In order to find duplicate values you should run,
SELECT year, COUNT(id)
FROM YOUR_TABLE
GROUP BY year
HAVING COUNT(id) > 1
ORDER BY COUNT(id);
Using the sql statement above you get a table which contains all the duplicate years in your table. In order to delete all the duplicates except of the the latest duplicate entry you should use the above sql statement.
DELETE
FROM YOUR_TABLE A USING YOUR_TABLE_AGAIN B
WHERE A.year=B.year AND A.id<B.id;
You can join to the same table on the fields that would be duplicated and then anti-join on the id field. Select the id field from the first table alias (tn1) and then use the array_agg function on the id field of the second table alias. Finally, for the array_agg function to work properly, you will group the results by the tn1.id field. This will produce a result set that contains the the id of a record and an array of all the id's that fit the join conditions.
select tn1.id,
array_agg(tn2.id) as duplicate_entries,
from table_name tn1 join table_name tn2 on
tn1.year = tn2.year
and tn1.sid = tn2.sid
and tn1.user_id = tn2.user_id
and tn1.cid = tn2.cid
and tn1.id <> tn2.id
group by tn1.id;
Obviously, id's that will be in the duplicate_entries array for one id, will also have their own entries in the result set. You will have to use this result set to decide which id you want to become the source of 'truth.' The one record that shouldn't get deleted. Maybe you could do something like this:
with dupe_set as (
select tn1.id,
array_agg(tn2.id) as duplicate_entries,
from table_name tn1 join table_name tn2 on
tn1.year = tn2.year
and tn1.sid = tn2.sid
and tn1.user_id = tn2.user_id
and tn1.cid = tn2.cid
and tn1.id <> tn2.id
group by tn1.id
order by tn1.id asc)
select ds.id from dupe_set ds where not exists
(select de from unnest(ds.duplicate_entries) as de where de < ds.id)
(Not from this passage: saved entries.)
-- ==== Sys2Proof/Machine/Verdict.lean ====
section
/-!
DEFINITION. The commands of the Verdict Gate (R147 to R158).
-/

namespace Sys2Proof.Machine

/-- VERDICT_FLIT_POP: one CK4 edge of the Gate (R147, R149 to R154, R162). -/
def execVerdictFlitPop (t : Nat) (voterDiffer : Bool) (s : State) : Host.Outcome State Fault Refusal :=
  .next ((s.to t).gateEdge voterDiffer)

/-- DEADLINE (R148, R150, R151). -/
def execDeadline (t : Nat) (voterDiffer : Bool) (s : State) : Host.Outcome State Fault Refusal :=
  .next ((s.to t).deadlineEdge voterDiffer)

/-- VETO_TOGGLE: a half-period of 7,500 CK4 ends (R156). -/
def execVetoToggle (t : Nat) (s : State) : Host.Outcome State Fault Refusal :=
  .next { s.to t with vdg := { s.vdg with veto := s.vdg.veto.tick (s.to t).now (7500 * ck4) } }

/-- VDG_PIN: a VETO pad has differed from its commanded level for 8 CK4, none of them among the 4 CK4 that follow a
commanded change (R158). -/
def execVdgPin (t : Nat) (s : State) : Host.Outcome State Fault Refusal :=
  .next (if (s.vdg.veto.settle (s.to t).now).changedAt + 12 * ck4 ≤ (s.to t).now then (s.to t).raise 0 0x08 2 else s.to t)

end Sys2Proof.Machine
end

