/-- The line interfaces (R531 to R538): on a port die that stands, a pulse of MS_SPEED counts and one less than 250 µs after
the last is a rate error; a byte or a character that comes joins its FIFO; a card's removal deactivates it and counts; an
SPI transfer that ends moves one word out and one in, or gives the step its yaw increment; PPS_OUT rises at a whole second
of known time and falls 37,500,000 CK8 later. On a die that does not stand nothing changes.

Where the manual is silent this rests on the model's choices, log entries 37, 38. -/
def Obligations.LineInterfaces : Prop :=
  ∀ (s : State) (t a : Nat) (p1 perr : Bool) (b : Byte) (u : BitVec 1) (rx : List Word),
    let x := s.to t
    let p := portNo p1
    let m := x.port.msi
    let c := x.cardOf p
    let unit := spiNo p (if p1 then u.toNat else 0)
    let sp := x.spiOf unit
    let ut := (x.pdie p).uart
    let fast := m.edgeAt.any (fun e => decide (x.now < e + 250 * usCk1))
    (x.pdOn 0 = false → exec (.msSpeedPulse t) s = .next x ∧ exec (.msiByteReceive t b) s = .next x) ∧
    (x.pdOn 0 = true →
      Answers (.msSpeedPulse t) s (fun y =>
        y.port.msi = { m with
          pulses := m.pulses + 1, edgeAt := some x.now, rateErr := if fast then satInc m.rateErr else m.rateErr } ∧
        y.mem = x.mem) ∧
      exec (.msiByteReceive t b) s = .next { x with port := { x.port with msi := { m with drx := m.drx ++ [b] } } }) ∧
    (x.pdOn p = false → ∀ i ∈ ([(.cardCharReceive t p1 b perr), (.cardRemoval t p1), (.cardInsertion t p1),
      (.spiTransferDone t p1 u rx), (.uartRxByte t p1 b perr)] : List Instr), exec i s = .next x) ∧
    (x.pdOn p = true →
      Answers (.cardCharReceive t p1 b perr) s (fun y =>
        y.cardOf p = { c with rx := if c.active then c.rx ++ [(b, perr)] else c.rx } ∧ y.mem = x.mem) ∧
      Answers (.cardInsertion t p1) s (fun y => y.cardOf p = { c with present := true } ∧ y.mem = x.mem) ∧
      (c.present = false → exec (.cardRemoval t p1) s = .next x) ∧
      (c.present = true → Answers (.cardRemoval t p1) s (fun y =>
        y.cardOf p = { c with present := false, active := false, rx := [], removals := satInc c.removals } ∧
        y.mem = x.mem)) ∧
      Answers (.uartRxByte t p1 b perr) s (fun y =>
        (y.pdie p).uart = { ut with rx := if ut.rx.length < uartDepth then ut.rx ++ [(b, perr)] else ut.rx } ∧
        y.mem = x.mem) ∧
      (sp.autoAt = none → sp.tx = [] → exec (.spiTransferDone t p1 u rx) s = .next x) ∧
      (sp.autoAt = none → sp.tx ≠ [] → sp.rx.length < spiDepth → Answers (.spiTransferDone t p1 u rx) s (fun y =>
        (y.spiOf unit).tx = sp.tx.tail ∧ (y.spiOf unit).rx.length = sp.rx.length + 1 ∧
        (y.spiOf unit).busy = decide (2 ≤ sp.tx.length) ∧ y.mem = x.mem)) ∧
      (sp.autoAt.isSome = true → Answers (.spiTransferDone t p1 u rx) s (fun y =>
        (y.spiOf unit).autoAt = none ∧ y.integ.dpsi = some (x.imuYaw rx) ∧ (y.spiOf unit).tx = sp.tx ∧ y.mem = x.mem))) ∧
    (x.pdOn 1 = false ∨ x.committed = false ∨ x.flagL 6 0x45 0x180 0 = false ∨ (x.spiOf 1).autoAt.isSome = true →
      exec (.spiAutoTransfer t) s = .next x) ∧
    (x.pdOn 1 = true → x.committed = true → x.flagL 6 0x45 0x180 0 = true → (x.spiOf 1).autoAt = none →
      Answers (.spiAutoTransfer t) s (fun y =>
        y.spiOf 1 = { x.spiOf 1 with autoAt := some x.now, busy := true } ∧ y.mem = x.mem)) ∧
    ((x.spiOf 1).autoAt = none → exec (.spiAutoLate t) s = .next x) ∧
    ((x.spiOf 1).autoAt = some a → x.now < a + 20000 * ck8 → exec (.spiAutoLate t) s = .next x) ∧
    ((x.spiOf 1).autoAt = some a → a + 20000 * ck8 ≤ x.now → Answers (.spiAutoLate t) s (fun y =>
      (y.spiOf 1).autoAt = none ∧ (y.spiOf 1).autoLate = satInc (x.spiOf 1).autoLate ∧ y.integ = x.integ)) ∧
    (x.time.tq = .unset ∨ x.onSecond = false → exec (.ppsOutRise t) s = .next x) ∧
    (x.time.tq ≠ .unset → x.onSecond = true →
      exec (.ppsOutRise t) s = .next { x with port := { x.port with ppsOut := true, ppsAt := x.now } }) ∧
    exec (.ppsOutFall t) s = .next (if x.port.ppsOut ∧ x.port.ppsAt + 37500000 * ck8 ≤ x.now then
      { x with port := { x.port with ppsOut := false } } else x)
Selects the lowest number ID's that have duplicates (assuming the ID is increasing int PK). These would be the ID's that you would keep around.
Inspired by Sandro Wiggers, I did something similiar to
WITH ordered AS (
SELECT id,year, user_id, sid, cid,
rank() OVER (PARTITION BY year, user_id, sid, cid ORDER BY id) AS rnk
FROM user_links
),
to_delete AS (
SELECT id
FROM ordered
WHERE rnk > 1
)
DELETE
FROM user_links
USING to_delete
WHERE user_link.id = to_delete.id;
If you want to test it, change it slightly:
WITH ordered AS (
SELECT id,year, user_id, sid, cid,
rank() OVER (PARTITION BY year, user_id, sid, cid ORDER BY id) AS rnk
FROM user_links
),
to_delete AS (
SELECT id,year,user_id,sid, cid
FROM ordered
WHERE rnk > 1
)
SELECT * FROM to_delete;
This will give an overview of what is going to be deleted (there is no problem to keep year,user_id,sid,cid in the to_delete query when running the deletion, but then they are not needed)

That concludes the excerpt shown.